Goal of the exercise: Find the line containing "has advanced, and" in the entries below. Restate it and each line after it, word for word, up to and including the line containing "def StoresOnly (a".

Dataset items
-- ==== Sys2Proof/Machine/MemoryOrdering.lean ====
section
/-! DEFINITION. FENCE and its two named encodings (R190 to R196). To the executing hart a FENCE only advances pc; what it orders is seen by other
harts and devices (R190, R195; log entry 14). -/

namespace Sys2Proof.Machine

/-- FENCE: an event with its fields as encoded; rs1 is not read and rd not written (R190, R193, R195). A reserved fm or
set is a FENCE like any other (R193). -/
def execFence (fm : BitVec 4) (pred succ : AccessSet) (_rs1 _rd : RegIdx) (s : State) : Host.Outcome State Fault Refusal :=
  s.fenceEvent fm pred succ

/-- FENCE.TSO: a FENCE with fm = 1000, pred = RW, succ = RW (R192). -/
def execFenceTso (s : State) : Host.Outcome State Fault Refusal :=
  s.fenceEvent 0b1000#4 .rw .rw

/-- PAUSE: the FENCE with fm = 0, pred = W, succ empty, "and nothing else" (R196). -/
def execPause (s : State) : Host.Outcome State Fault Refusal :=
  s.fenceEvent 0b0000#4 .write .none

end Sys2Proof.Machine
end

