-- ==== Sys2Proof/Safety.lean ====
section
/-! DEFINITION. The terms claims are stated in: what a completed instruction leaves unchanged, the exceptions each
instruction may raise, the invariant of the machine, the start states the spec allows, and what counts as a safe run. -/

namespace Sys2Proof.Machine

/-! ## Frames -/

/-- Every register but rd holds what it held. -/
def SameRegsExcept (rd : RegIdx) (s t : State) : Prop := ∀ r : RegIdx, r ≠ rd → t.reg r = s.reg r

/-- Every register holds what it held. -/
def SameRegs (s t : State) : Prop := ∀ r : RegIdx, t.reg r = s.reg r

/-- Every byte of memory reads as it read. -/
def SameMemory (s t : State) : Prop := ∀ a : Word, t.byteAt a = s.byteAt a

/-- Every byte of memory but those an access of width `w` at `a` touches reads as it read. -/
def SameMemoryExcept (a : Word) (w : Width) (s t : State) : Prop :=
  ∀ b : Word, b ∉ touched a w → t.byteAt b = s.byteAt b

/-- The parameters, the trap, the environment's coming answers and the other agents' coming writes are as they were. -/
def SameEnvironment (s t : State) : Prop :=
  t.params = s.params ∧ t.trap = s.trap ∧ t.replies = s.replies ∧ t.foreign = s.foreign

/-- No I/O took place, no FENCE was recorded and no access was split. -/
def SameTrace (s t : State) : Prop := t.draws = s.draws ∧ t.events = s.events ∧ t.splits = s.splits

/-- `x[rd] <- v` and pc to `next`, and nothing else: rd holds v, unless it is x0, which reads 0 (R21). -/
def WritesOnly (rd : RegIdx) (v next : Word) (s t : State) : Prop :=
  t.reg rd = (if rd = 0#5 then 0#32 else v) ∧ t.pc = next ∧ SameRegsExcept rd s t ∧ SameMemory s t
    ∧ SameEnvironment s t ∧ SameTrace s t

/-- pc to `next`, and nothing else. -/
def MovesOnly (next : Word) (s t : State) : Prop :=
  t.pc = next ∧ SameRegs s t ∧ SameMemory s t ∧ SameEnvironment s t ∧ SameTrace s t

/-- The instruction answers a next state with the property. -/
def Completes (o : Host.Outcome State Fault Refusal) (P : State → Prop) : Prop := ∃ t, o = .next t ∧ P t

/-- The instruction raises: the trap record (cause, epc = pc, info) is handed to the environment and nothing else of the
state has changed (R240, R241). -/
def Traps (o : Host.Outcome State Fault Refusal) (s : State) (c : Cause) (info : Option Word) : Prop :=
  o = .next { s with trap := some ⟨c, s.pc, info⟩ }

/-- The instruction raises the exception, carrying the information given: no register, no byte of memory and not pc is
changed. -/
def Raises (o : Host.Outcome State Fault Refusal) (s : State) (c : Cause) (info : Option Word) : Prop :=
  Completes o fun t => (∃ epc, t.trap = some ⟨c, epc, info⟩) ∧ t.pc = s.pc ∧ SameRegs s t ∧ SameMemory s t

/-- `pc <- pc + 4` and no change to a register, to memory, to the environment or by a device: what a HINT or a FENCE is to
its own hart (R190, R210). -/
def AdvancesOnly (s t : State) : Prop :=
  t.pc = s.pc + 4#32 ∧ SameRegs s t ∧ SameMemory s t ∧ SameEnvironment s t ∧ t.draws = s.draws
    ∧ t.splits = s.splits

/-- The rule common to the six branches (R163), for a branch with the given condition. -/
def Branches (o : Host.Outcome State Fault Refusal) (taken : Prop) (off : BitVec 13) (s : State) : Prop :=
  let target := BitVec.ofInt 32 (s.pc.toNat + off.toInt)
  (¬ taken → Completes o (MovesOnly (s.pc + 4#32) s))
  ∧ (taken → target.toNat % 4 = 0 → Completes o (MovesOnly target s))
  ∧ (taken → target.toNat % 4 ≠ 0 → Raises o s .instructionAddressMisaligned (some target))

/-! ## Memory in the terms of R42 -/

/-- The 16-bit value of the two bytes at `a` and above, in the byte order of the run. -/
def State.halfAt (s : State) (a : Word) : BitVec 16 :=
  match s.params.endian with
  | .little => s.byteAt (a + 1#32) ++ s.byteAt a
  | .big => s.byteAt a ++ s.byteAt (a + 1#32)

/-- The 32-bit value of the four bytes at `a` and above, in the byte order of the run. -/
def State.wordAt (s : State) (a : Word) : Word :=
  match s.params.endian with
  | .little => s.byteAt (a + 3#32) ++ s.byteAt (a + 2#32) ++ s.byteAt (a + 1#32) ++ s.byteAt a
  | .big => s.byteAt a ++ s.byteAt (a + 1#32) ++ s.byteAt (a + 2#32) ++ s.byteAt (a + 3#32)

/-- The byte of an `n`-byte value that lies `k` bytes above its address. -/
def byteOfValue (e : Endian) (n k : Nat) (v : Word) : Byte :=
  match e with
  | .little => v.extractLsb' (8 * k) 8
  | .big => v.extractLsb' (8 * (n - 1 - k)) 8

/-- The low `8 * w.bytes` bits of the value are in memory at `a` in the byte order of the run, pc has advanced, and
nothing else has changed. -/
def StoresOnly (a : Word) (w : Width) (v : Word) (s t : State) : Prop :=
  (∀ k < w.bytes, t.byteAt (byteAddress a k) = byteOfValue s.params.endian w.bytes k v)
  ∧ SameMemoryExcept a w s t ∧ t.pc = s.pc + 4#32 ∧ SameRegs s t ∧ SameEnvironment s t ∧ SameTrace s t

/-- No exception for misalignment: the address is a multiple of the size, or the environment supports the access (R45,
R50). -/
def AlignmentOk (p : Params) (a : Word) (w : Width) : Prop := a.toNat % w.bytes = 0 ∨ p.misaligned = .support

/-- The access is misaligned and the environment supports it, so that it is split into byte accesses (R50, R51). -/
def IsSplit (p : Params) (a : Word) (w : Width) : Prop := a.toNat % w.bytes ≠ 0 ∧ p.misaligned = .support

/-- An aligned load of this width reads ordinary memory here. -/
def CanLoad (p : Params) (a : Word) (w : Width) : Prop :=
  a.toNat % w.bytes = 0 ∧ memmapAnswer p .read a w = some .memory

/-- An aligned store of this width writes ordinary memory here, none of it program text. -/
def CanStore (p : Params) (a : Word) (w : Width) : Prop :=
  a.toNat % w.bytes = 0 ∧ memmapAnswer p .write a w = some .memory ∧ ∀ b ∈ touched a w, isText p b = false

/-- A load from ordinary memory: `v` goes to rd, pc advances and nothing else changes, in one access where it is aligned
and as a split access (log entry 23) where it is misaligned, supported, and no other agent has writes to come. -/
def LoadsMemory (o : Host.Outcome State Fault Refusal) (s : State) (a : Word) (w : Width) (rd : RegIdx) (v : Word) :
    Prop :=
  memmapAnswer s.params .read a w = some .memory →
    (a.toNat % w.bytes = 0 → Completes o (WritesOnly rd v (s.pc + 4#32) s))
    ∧ (IsSplit s.params a w → s.foreign = [] → Completes o (WritesOnly rd v (s.pc + 4#32) s.beginSplit))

Result for this task:
/-- The low `8 * w.bytes` bits of the value are in memory at `a` in the byte order of the run, pc has advanced, and
nothing else has changed. -/
def StoresOnly (a : Word) (w : Width) (v : Word) (s t : State) : Prop :=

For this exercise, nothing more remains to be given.